To say that the liquid, once measured as such, *is* 250 mls, is no different to saying 1+1 = 2. It is simply a tautology. It's true by defintion.

"Yummy" on the other hand is an adjective describing an individual preference. There is no verification process that can be invoked in order to assess whether or not something can be included in this definiton. *By definition*, the word "yummy" is an opinion.

To speak of being unable to verify a tautology is meaningless fallacy.

David said...

Sorry, the last post was mine. I had to delete it as I realised that my wife was still logged in,then when I reposted, it did it as "anonymous" for some reason.

David

Carlotta said...

David,

I agree with you entirely, and often speak in precisely the same way that the original question was phrased for exactly the reason you so clearly explain. It is to accept that there is an underlying premise that what we are saying is essentially tautological, within the constrains of the essentially provisional definitions we have set up.
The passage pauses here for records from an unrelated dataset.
-- ==== Sys2Proof/Machine/Flags.lean ====
section
/-! DEFINITION. The attention flags of R191: eight per port, a mask, and the line they drive. -/

namespace Sys2Proof.Machine

/-- The bit of a flag in a flag set, bits 0 to 7 in R191's order (R197). -/
def AttentionFlag.bit : AttentionFlag → BitVec 8
  | .trip => 0x01
  | .lockout => 0x02
  | .holds => 0x04
  | .level => 0x08
  | .hunt => 0x10
  | .linebus => 0x20
  | .measurement => 0x40
  | .store => 0x80

/-- A block sets a flag at one port. While the port's reset line is asserted the setting does not reach it
(R193). Setting a flag already set changes nothing. -/
def PortState.setFlag (fl : AttentionFlag) (q : PortState) : PortState :=
  if q.inReset then q else { q with flags := q.flags ||| fl.bit }

/-- Whether a flag stands set at a port. -/
def PortState.hasFlag (fl : AttentionFlag) (q : PortState) : Bool := q.flags &&& fl.bit != 0

/-- The attention line of a port (R191): asserted while a flag is set that the mask does not hold. -/
def PortState.attentionLine (q : PortState) : Bool := q.flags &&& ~~~q.mask != 0

/-- A block sets a flag in every port (R191). -/
def State.setFlag (fl : AttentionFlag) (s : State) : State :=
  { s with ports :=
      { station := s.ports.station.setFlag fl
        remote := s.ports.remote.setFlag fl
        panel := s.ports.panel.setFlag fl } }

end Sys2Proof.Machine
end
However, this implicit premise is by no means clear in the original question. Most adults and most children will assume that a "fact" necessarily describes reality precisely and is not merely relating to the confines of it's provisionally held axioms.

Does this make sense??

Carlotta said...

"We can never ever verify ideas? Really? Now how can you be sure of that? ;)"
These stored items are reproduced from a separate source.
-- ==== Sys2Proof/Machine/Holds.lean ====
section
/-! DEFINITION. The hold list (R88 to R92): queries, placements and removals, each handed on in R92's order, and
the automatic entries (R99 to R101). -/

namespace Sys2Proof.Machine

/-- The ceiling of a close purpose (R90). -/
def ClosePurpose.ceiling : ClosePurpose → Nat
  | .auto => 1
  | .remote => 2
  | .hunt => 2
  | .localClose => 3

/-- The close-permission query (R90): the first entry whose severity reaches the purpose's ceiling; none when the
close is permitted. -/
def barring (l : List Hold) (p : ClosePurpose) : Option Hold :=
  l.find? (fun h => decide (p.ceiling ≤ h.kind.severity))

/-- Whether an entry is the one of an owner and a tag (R89). -/
def Hold.isOf (o : Owner) (tag : Nat) (h : Hold) : Bool := h.owner == o && h.tag == tag

/-- Whether a list holds an entry of an owner. -/
def hasOwner (l : List Hold) (o : Owner) : Bool := l.any (fun h => h.owner == o)

/-- The source of a record that names a port, or the block that appends it (R172; log entry 14). -/
def sourceOf (p : Option Port) (b : Block) : RecordSource :=
  match p with
  | some p => .port p
  | none => .block b

/-- A placement or a refresh is handed on (R92 steps 2, 3 and 5): record and flag, the sequencer and for HUNT the
protection unit, the retention write of a master or PATROL entry. -/
def State.placed (s : State) (f : Feeder) (h : Hold) (refresh : Bool) (port : Option Port)
    (asker : Option Feeder) : State :=
  let d := Details.holdPlaced h refresh port (s.holdTable f).list.length asker
  let t := (s.append (some f) (sourceOf port .holdTable) d).setFlag .holds
  let u := if h.owner = .hunt then t.park f else t.sequencerPlacement f
  if h.isRetained then u.requestRetention (.holds f) else u

/-- A new entry joins the end of the list and is handed on (R92, R93). -/
def State.placeHold (s : State) (f : Feeder) (h : Hold) (port : Option Port) (asker : Option Feeder) : State :=
  let k := s.holdTable f
  (s.setHoldTable f { k with list := k.list ++ [h] }).placed f h false port asker

/-- A refresh replaces the entry in its place and is handed on (R94). -/
def State.refreshHold (s : State) (f : Feeder) (old new : Hold) (port : Port) : State :=
  let k := s.holdTable f
  (s.setHoldTable f { k with list := k.list.replace old new }).placed f new true (some port) none

/-- The first three steps of a removal (R92): the entry leaves the list, record and flag, the sequencer and for
HUNT the protection unit. The hunt engine is told, and the retention write requested, by the caller. -/
def State.takeOffHold (s : State) (f : Feeder) (h : Hold) (cause : RemovalCause) (port : Option Port) : State :=
  let k := s.holdTable f
  let t := s.setHoldTable f { k with list := k.list.erase h }
  let u := (t.append (some f) (sourceOf port .holdTable) (.holdRemoved h cause port)).setFlag .holds
  if h.owner = .hunt then u.unpark f else u

/-- An automatic entry: no tag, no expiry (R88). -/
def State.automaticHold (s : State) (o : Owner) (k : HoldKind) (reason : Nat) : Hold :=
  { owner := o, kind := k, tag := 0, reason := reason, expiry := none, stamp := s.stamp }

/-- A placement of an automatic entry: an entry already there stays as it is (R99, R100, R101). -/
def State.placeAutomatic (s : State) (f : Feeder) (o : Owner) (k : HoldKind) (asker : Option Feeder) : State :=
  if hasOwner (s.holdTable f).list o then s else s.placeHold f (s.automaticHold o k 0) none asker

/-- The FIRE placement (R99). -/
def State.placeFire (s : State) (f : Feeder) : State := s.placeAutomatic f .fire .reclose none

/-- The HUNT placement (R100). -/
def State.placeHunt (s : State) (f : Feeder) : State := s.placeAutomatic f .hunt .reclose none

/-- The PATROL placement on one feeder's list, asked for by a feeder's trip (R101). -/
def State.placePatrolOn (s : State) (asker f : Feeder) : State :=
  s.placeAutomatic f .patrol .all (some asker)

/-- The PATROL placement of a feeder and, in order of feeder number, of its corridor (R101). -/
def State.placePatrol (s : State) (f : Feeder) : State :=
  let c := (s.holdTable f).corridor
  (allFeeders.filter (fun g => feederGet c g && g != f)).foldl (fun t g => t.placePatrolOn f g)
    (s.placePatrolOn f f)

/-- The HUNT removal (R100): steps 1 to 3 of R92; the entry is not retained. -/
def State.removeHunt (s : State) (f : Feeder) : State :=
  match (s.holdTable f).list.find? (fun h => h.owner == .hunt) with
  | some h => s.takeOffHold f h .huntEnd none
  | none => s

/-- The retention write after a removal (R92 step 5). -/
def State.retainAfter (s : State) (f : Feeder) (h : Hold) : State :=
  if h.isRetained then s.requestRetention (.holds f) else s

end Sys2Proof.Machine
end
:) Of course I don't "think" we can...

"You seriously don't think there is an important distinction between "I like coke" and "coke has 250ml"? Measuring liquids does not depend on individual quirks."

I agree that there are indeed some distinctions between the two statements but they are not of the order of distinction of which the questioner was probably thinking.

My gripe is with the probable implication that you can verify anything. You (probably) can't since how can you be sure that your knowledge is what it seems to be?

Godel showed that the proofs that are used to prove the axioms of even basic maths cannot be used to prove themselves, so even here in the field of maths, we must take axioms as being provisional, if indeed very useful and often apparently very good descriptions of reality as we perceive it.

Leo said...

I think it's possible to verify things, but not absolutely, because our methods are not absolutely reliable, so a margin for error has to be included.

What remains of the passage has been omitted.